> **Work to be completed**:
Each line of the data below holding the word "readV" must be copied.

(Stored data)

Segment Open

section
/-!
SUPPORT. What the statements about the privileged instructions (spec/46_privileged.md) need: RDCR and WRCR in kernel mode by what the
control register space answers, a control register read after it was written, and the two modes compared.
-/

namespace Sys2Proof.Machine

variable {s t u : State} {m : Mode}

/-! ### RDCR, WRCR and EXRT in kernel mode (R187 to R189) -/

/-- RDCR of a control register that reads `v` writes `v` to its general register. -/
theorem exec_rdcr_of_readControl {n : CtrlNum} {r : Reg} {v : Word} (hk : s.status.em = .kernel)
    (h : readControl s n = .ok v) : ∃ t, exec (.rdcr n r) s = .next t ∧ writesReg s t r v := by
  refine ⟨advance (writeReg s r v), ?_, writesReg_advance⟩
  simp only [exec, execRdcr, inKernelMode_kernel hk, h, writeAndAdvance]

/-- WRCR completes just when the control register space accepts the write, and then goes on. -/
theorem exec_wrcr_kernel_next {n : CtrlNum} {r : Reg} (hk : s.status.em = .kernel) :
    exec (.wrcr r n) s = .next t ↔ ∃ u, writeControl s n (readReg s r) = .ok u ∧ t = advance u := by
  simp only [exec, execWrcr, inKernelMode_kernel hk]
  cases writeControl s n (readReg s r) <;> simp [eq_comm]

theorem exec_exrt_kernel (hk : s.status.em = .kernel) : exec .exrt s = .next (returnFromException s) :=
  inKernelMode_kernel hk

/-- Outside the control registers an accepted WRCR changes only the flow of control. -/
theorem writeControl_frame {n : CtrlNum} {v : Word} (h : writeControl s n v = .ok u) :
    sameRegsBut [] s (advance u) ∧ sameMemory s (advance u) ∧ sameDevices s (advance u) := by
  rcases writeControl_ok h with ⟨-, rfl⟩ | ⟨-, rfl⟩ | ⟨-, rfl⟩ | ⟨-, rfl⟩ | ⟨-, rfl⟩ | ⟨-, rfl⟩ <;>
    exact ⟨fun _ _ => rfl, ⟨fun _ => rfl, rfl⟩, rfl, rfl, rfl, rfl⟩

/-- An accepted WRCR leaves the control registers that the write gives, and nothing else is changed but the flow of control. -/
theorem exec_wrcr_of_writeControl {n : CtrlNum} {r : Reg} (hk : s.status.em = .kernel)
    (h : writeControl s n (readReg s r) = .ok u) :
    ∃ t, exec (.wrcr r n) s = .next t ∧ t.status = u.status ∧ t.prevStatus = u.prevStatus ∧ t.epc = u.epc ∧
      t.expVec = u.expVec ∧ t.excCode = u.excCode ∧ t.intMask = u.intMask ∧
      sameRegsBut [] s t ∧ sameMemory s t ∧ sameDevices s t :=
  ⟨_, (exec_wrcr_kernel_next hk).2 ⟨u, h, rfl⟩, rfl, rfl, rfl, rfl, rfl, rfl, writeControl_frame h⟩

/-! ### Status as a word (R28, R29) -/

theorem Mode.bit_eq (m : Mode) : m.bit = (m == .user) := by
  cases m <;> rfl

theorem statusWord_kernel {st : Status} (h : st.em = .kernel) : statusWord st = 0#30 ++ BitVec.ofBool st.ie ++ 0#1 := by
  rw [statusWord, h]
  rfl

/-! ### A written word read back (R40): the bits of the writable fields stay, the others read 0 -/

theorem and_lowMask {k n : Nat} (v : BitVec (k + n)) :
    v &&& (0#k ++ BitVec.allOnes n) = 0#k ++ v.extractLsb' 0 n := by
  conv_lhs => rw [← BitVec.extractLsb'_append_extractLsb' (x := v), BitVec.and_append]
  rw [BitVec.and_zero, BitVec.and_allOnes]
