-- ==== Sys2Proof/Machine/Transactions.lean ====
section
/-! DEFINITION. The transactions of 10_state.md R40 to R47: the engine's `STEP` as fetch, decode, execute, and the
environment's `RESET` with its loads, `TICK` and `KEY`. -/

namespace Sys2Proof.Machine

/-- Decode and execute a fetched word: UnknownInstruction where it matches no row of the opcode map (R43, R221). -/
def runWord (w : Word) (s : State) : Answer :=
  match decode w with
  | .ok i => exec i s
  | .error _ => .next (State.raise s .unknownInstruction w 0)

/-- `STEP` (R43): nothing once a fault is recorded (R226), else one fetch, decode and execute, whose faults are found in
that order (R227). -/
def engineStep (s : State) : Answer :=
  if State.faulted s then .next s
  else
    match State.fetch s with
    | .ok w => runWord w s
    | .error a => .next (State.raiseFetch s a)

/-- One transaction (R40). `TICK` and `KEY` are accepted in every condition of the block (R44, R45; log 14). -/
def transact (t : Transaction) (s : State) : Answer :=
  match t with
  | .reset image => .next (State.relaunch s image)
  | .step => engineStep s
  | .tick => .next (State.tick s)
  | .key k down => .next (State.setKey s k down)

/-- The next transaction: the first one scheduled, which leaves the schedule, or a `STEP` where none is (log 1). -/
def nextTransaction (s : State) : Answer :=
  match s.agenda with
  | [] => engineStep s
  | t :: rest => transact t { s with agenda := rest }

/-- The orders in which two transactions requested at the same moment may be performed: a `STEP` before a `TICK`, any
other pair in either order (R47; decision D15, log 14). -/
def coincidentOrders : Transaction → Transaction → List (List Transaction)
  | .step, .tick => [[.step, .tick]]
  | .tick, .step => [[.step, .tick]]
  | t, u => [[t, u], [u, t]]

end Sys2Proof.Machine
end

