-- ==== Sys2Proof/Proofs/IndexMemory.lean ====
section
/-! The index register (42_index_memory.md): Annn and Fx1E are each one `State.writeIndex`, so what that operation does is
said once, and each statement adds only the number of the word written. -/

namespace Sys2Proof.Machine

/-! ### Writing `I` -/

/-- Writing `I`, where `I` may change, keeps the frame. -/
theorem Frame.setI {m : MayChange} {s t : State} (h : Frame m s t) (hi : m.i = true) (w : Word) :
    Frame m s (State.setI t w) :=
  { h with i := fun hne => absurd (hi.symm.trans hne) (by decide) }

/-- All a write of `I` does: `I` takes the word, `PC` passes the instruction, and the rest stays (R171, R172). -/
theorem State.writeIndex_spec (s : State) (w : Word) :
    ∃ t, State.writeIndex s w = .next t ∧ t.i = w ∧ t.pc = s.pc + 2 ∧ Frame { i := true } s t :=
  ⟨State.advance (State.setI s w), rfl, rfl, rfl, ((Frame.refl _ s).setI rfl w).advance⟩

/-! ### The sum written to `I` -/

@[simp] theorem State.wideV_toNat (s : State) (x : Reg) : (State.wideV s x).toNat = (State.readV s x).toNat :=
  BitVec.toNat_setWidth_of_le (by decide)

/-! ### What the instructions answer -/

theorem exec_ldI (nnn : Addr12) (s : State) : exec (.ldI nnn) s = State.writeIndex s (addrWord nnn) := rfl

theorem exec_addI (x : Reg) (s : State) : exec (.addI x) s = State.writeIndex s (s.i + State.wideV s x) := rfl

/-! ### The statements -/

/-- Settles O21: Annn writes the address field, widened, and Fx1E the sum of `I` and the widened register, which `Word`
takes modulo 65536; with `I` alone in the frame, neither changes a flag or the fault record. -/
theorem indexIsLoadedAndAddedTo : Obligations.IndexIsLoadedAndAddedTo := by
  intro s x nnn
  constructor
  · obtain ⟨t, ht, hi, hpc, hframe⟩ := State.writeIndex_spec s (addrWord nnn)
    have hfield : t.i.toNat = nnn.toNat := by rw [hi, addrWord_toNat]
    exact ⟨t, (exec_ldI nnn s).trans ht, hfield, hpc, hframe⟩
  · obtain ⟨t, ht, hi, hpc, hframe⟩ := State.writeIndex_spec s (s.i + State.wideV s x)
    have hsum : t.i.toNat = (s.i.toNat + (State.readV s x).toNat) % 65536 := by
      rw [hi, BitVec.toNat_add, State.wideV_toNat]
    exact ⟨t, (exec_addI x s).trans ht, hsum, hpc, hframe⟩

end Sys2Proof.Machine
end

Segment Closed

> **Expected output**:
@[simp] theorem State.wideV_toNat (s : State) (x : Reg) : (State.wideV s x).toNat = (State.readV s x).toNat :=
    have hsum : t.i.toNat = (s.i.toNat + (State.readV s x).toNat) % 65536 := by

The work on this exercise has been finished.